**EXERCISE DETAILS:**
The lines to copy from the listing below are those that contain the string "hwins".

**EXERCISE DATA:**
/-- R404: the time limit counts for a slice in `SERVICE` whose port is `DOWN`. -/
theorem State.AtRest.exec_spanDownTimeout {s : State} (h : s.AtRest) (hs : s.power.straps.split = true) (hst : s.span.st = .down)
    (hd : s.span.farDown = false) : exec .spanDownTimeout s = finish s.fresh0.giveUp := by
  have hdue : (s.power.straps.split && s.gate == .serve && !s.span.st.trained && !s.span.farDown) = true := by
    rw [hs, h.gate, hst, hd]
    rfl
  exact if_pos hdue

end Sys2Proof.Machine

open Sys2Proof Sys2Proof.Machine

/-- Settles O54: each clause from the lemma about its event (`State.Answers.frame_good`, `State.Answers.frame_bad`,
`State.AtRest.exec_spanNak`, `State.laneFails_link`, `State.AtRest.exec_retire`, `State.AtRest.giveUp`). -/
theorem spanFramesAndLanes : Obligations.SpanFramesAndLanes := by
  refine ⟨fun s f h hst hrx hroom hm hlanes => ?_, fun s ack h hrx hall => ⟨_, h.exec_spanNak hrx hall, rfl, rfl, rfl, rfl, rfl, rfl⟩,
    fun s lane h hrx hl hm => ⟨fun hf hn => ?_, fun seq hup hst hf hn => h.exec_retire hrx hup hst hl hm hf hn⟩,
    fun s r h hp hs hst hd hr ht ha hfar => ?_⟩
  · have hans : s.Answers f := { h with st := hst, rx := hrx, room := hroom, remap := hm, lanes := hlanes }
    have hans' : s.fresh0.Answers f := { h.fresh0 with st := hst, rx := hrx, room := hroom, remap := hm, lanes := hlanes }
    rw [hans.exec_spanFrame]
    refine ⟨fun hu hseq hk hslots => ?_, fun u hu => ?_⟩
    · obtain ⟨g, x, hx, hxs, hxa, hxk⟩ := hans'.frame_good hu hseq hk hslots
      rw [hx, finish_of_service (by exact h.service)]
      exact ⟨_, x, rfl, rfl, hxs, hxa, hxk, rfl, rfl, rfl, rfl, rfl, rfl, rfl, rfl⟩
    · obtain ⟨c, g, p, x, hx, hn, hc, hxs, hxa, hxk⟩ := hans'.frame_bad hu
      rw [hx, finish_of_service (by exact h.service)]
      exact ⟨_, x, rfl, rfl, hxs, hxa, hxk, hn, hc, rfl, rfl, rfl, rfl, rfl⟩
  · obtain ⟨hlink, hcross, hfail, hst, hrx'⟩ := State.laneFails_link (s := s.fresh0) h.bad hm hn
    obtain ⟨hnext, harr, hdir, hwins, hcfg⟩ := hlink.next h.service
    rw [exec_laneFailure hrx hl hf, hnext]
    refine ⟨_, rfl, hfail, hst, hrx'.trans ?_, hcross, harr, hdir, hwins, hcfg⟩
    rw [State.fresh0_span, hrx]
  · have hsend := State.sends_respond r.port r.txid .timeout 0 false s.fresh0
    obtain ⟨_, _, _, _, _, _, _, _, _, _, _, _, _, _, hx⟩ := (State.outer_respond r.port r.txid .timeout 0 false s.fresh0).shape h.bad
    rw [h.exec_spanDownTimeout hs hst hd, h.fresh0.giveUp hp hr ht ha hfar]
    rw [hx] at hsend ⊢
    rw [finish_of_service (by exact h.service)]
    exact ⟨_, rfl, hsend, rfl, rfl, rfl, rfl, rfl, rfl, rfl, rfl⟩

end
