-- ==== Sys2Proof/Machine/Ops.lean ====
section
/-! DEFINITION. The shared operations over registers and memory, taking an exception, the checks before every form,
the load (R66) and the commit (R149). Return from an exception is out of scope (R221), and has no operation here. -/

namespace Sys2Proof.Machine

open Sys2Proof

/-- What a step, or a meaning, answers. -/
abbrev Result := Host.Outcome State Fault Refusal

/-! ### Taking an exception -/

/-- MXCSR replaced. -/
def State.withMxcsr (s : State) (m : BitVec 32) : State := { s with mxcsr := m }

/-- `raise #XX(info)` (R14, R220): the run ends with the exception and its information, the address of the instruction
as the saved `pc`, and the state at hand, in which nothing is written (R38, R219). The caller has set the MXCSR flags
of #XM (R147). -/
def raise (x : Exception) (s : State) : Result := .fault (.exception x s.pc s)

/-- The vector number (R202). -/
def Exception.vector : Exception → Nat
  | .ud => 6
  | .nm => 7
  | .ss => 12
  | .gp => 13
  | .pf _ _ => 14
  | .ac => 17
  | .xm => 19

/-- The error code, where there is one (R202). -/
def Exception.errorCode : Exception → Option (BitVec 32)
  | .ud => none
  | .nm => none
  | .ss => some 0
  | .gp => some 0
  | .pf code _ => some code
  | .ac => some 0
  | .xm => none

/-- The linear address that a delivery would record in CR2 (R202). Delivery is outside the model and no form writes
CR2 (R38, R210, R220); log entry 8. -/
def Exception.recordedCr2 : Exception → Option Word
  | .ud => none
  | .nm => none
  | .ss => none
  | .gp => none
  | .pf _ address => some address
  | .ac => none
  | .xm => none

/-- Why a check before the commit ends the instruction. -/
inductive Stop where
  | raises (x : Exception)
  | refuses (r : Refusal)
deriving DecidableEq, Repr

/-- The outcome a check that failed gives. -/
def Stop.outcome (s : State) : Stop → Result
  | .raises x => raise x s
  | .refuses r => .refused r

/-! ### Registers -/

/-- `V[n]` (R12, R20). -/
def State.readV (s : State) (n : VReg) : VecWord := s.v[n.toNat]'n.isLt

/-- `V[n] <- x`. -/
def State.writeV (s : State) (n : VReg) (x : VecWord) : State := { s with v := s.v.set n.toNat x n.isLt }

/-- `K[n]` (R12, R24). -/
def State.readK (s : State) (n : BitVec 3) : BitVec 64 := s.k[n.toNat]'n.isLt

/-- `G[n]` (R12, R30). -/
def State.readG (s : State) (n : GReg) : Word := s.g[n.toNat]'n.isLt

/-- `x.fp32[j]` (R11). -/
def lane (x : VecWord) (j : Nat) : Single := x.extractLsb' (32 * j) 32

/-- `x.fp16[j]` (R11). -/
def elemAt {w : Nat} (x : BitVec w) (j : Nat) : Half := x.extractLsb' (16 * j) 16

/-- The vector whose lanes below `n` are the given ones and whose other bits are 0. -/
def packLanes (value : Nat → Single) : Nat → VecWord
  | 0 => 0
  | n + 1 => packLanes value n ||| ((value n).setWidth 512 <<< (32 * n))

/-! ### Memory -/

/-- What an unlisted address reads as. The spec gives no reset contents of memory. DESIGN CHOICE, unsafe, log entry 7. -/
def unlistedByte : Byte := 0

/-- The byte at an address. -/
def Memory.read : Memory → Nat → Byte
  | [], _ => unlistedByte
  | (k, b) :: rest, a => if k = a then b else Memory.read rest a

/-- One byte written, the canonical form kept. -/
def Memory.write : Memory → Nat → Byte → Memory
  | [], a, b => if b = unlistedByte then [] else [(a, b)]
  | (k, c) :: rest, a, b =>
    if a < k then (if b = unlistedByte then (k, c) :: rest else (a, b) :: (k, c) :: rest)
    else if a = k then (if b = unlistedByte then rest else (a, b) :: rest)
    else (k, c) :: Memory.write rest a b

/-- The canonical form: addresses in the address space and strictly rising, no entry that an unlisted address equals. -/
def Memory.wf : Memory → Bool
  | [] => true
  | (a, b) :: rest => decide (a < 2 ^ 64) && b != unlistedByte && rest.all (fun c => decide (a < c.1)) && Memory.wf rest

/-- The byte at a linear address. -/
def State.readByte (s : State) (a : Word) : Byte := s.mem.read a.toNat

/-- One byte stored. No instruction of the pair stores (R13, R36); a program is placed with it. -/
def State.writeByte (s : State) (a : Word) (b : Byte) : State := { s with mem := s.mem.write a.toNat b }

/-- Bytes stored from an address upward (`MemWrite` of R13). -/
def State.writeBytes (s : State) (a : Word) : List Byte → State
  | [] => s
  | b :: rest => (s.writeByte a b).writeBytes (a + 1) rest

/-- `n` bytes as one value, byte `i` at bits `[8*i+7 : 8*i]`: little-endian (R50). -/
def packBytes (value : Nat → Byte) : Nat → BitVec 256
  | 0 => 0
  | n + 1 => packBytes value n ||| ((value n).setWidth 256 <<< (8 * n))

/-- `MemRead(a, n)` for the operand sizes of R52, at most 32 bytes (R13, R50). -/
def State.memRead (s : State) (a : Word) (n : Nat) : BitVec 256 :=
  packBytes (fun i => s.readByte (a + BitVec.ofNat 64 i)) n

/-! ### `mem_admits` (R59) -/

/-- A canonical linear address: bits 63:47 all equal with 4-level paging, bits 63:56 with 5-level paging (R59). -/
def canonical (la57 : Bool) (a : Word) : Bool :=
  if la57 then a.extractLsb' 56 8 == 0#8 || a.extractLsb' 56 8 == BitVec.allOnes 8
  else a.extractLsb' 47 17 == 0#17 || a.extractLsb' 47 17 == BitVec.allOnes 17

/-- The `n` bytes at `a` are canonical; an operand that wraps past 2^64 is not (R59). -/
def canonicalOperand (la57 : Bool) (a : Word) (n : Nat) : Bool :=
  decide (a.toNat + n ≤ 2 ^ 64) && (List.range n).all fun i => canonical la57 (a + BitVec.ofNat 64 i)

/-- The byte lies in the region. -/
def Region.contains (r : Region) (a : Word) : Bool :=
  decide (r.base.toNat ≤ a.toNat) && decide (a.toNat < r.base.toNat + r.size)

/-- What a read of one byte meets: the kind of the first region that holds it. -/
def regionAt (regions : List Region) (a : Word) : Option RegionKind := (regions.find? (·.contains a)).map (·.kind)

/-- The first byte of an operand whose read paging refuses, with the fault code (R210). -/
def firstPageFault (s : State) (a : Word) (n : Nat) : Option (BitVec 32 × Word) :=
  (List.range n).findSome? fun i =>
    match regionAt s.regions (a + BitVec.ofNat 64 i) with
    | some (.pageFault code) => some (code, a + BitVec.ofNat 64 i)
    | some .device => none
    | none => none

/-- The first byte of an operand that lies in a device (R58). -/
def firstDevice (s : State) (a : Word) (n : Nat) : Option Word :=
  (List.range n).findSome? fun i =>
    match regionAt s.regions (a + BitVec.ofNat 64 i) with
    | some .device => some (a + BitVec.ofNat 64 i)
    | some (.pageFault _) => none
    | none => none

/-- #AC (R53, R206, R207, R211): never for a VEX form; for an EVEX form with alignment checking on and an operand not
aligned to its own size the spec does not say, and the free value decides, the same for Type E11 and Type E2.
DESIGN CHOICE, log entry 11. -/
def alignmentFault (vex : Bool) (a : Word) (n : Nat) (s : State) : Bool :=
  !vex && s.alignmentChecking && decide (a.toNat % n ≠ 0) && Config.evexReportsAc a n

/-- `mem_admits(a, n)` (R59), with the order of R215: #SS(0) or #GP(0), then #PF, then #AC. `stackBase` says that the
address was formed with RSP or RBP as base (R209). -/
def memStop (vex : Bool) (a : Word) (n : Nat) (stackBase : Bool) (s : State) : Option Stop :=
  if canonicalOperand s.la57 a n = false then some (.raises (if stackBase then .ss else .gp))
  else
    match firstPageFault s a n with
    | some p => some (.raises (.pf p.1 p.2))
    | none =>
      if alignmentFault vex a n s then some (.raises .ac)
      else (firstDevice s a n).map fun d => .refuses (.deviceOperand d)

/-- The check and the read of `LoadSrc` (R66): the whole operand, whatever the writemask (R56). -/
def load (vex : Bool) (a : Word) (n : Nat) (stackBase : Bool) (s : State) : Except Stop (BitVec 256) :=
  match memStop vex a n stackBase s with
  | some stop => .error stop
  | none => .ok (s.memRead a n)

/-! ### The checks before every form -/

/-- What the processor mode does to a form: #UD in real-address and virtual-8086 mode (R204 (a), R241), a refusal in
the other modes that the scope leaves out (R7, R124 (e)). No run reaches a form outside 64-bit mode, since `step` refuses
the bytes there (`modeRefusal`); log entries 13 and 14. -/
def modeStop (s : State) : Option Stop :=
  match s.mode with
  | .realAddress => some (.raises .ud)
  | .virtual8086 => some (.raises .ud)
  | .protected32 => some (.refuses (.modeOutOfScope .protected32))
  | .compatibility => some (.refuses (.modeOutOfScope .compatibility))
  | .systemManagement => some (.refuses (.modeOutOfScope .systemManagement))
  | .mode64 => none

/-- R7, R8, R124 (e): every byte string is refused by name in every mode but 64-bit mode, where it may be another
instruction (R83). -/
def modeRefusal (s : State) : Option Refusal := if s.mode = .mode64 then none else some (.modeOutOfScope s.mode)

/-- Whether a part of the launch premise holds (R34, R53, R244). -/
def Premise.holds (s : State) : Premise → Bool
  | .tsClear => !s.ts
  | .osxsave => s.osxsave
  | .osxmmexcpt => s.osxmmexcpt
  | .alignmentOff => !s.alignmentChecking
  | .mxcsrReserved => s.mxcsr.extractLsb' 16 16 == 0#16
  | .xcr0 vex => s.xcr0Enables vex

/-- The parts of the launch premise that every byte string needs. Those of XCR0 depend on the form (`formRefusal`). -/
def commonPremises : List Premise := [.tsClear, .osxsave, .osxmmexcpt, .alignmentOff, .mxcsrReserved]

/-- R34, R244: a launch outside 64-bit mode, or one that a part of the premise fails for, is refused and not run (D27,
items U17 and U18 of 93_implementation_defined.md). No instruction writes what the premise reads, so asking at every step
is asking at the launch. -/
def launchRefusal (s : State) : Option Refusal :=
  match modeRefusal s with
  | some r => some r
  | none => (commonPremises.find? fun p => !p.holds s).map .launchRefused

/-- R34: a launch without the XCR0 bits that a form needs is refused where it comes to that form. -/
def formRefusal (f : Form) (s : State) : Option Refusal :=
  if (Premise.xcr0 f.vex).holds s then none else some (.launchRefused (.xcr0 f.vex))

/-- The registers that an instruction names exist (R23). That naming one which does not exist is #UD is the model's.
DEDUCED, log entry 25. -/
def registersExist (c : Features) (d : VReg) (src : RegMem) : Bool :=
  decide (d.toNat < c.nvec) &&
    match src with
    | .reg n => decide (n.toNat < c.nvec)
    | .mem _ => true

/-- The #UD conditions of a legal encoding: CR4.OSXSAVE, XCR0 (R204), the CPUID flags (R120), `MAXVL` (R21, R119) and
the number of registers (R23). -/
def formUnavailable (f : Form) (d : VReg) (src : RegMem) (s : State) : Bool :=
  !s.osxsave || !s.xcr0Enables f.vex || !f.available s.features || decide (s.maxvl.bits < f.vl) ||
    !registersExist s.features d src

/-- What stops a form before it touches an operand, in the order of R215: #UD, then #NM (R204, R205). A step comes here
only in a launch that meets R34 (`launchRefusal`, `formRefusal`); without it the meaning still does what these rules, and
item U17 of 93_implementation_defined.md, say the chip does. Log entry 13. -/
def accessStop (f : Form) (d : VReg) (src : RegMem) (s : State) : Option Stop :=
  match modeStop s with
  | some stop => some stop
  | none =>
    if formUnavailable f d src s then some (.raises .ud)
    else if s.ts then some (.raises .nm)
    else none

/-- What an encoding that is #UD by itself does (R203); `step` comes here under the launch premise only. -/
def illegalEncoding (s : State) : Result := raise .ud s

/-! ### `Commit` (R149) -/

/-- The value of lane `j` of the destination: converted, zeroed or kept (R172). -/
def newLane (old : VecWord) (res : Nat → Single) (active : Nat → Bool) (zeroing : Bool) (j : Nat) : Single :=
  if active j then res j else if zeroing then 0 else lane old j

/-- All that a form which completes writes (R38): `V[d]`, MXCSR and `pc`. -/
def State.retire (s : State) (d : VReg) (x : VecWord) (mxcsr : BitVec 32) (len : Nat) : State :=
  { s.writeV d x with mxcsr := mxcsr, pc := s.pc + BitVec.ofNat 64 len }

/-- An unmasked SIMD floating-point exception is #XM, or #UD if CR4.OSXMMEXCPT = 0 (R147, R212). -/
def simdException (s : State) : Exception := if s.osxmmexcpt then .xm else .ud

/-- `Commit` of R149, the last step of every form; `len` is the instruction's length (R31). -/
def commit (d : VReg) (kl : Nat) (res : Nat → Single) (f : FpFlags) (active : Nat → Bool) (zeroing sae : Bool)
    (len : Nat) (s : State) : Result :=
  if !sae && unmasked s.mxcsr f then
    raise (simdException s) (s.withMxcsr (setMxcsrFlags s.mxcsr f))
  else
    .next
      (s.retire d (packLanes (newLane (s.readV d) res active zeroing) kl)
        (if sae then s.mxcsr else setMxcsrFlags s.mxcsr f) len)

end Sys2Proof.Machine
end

**ANSWER:**
    obtain ⟨hnext, harr, hdir, hwins, hcfg⟩ := hlink.next h.service
    refine ⟨_, rfl, hfail, hst, hrx'.trans ?_, hcross, harr, hdir, hwins, hcfg⟩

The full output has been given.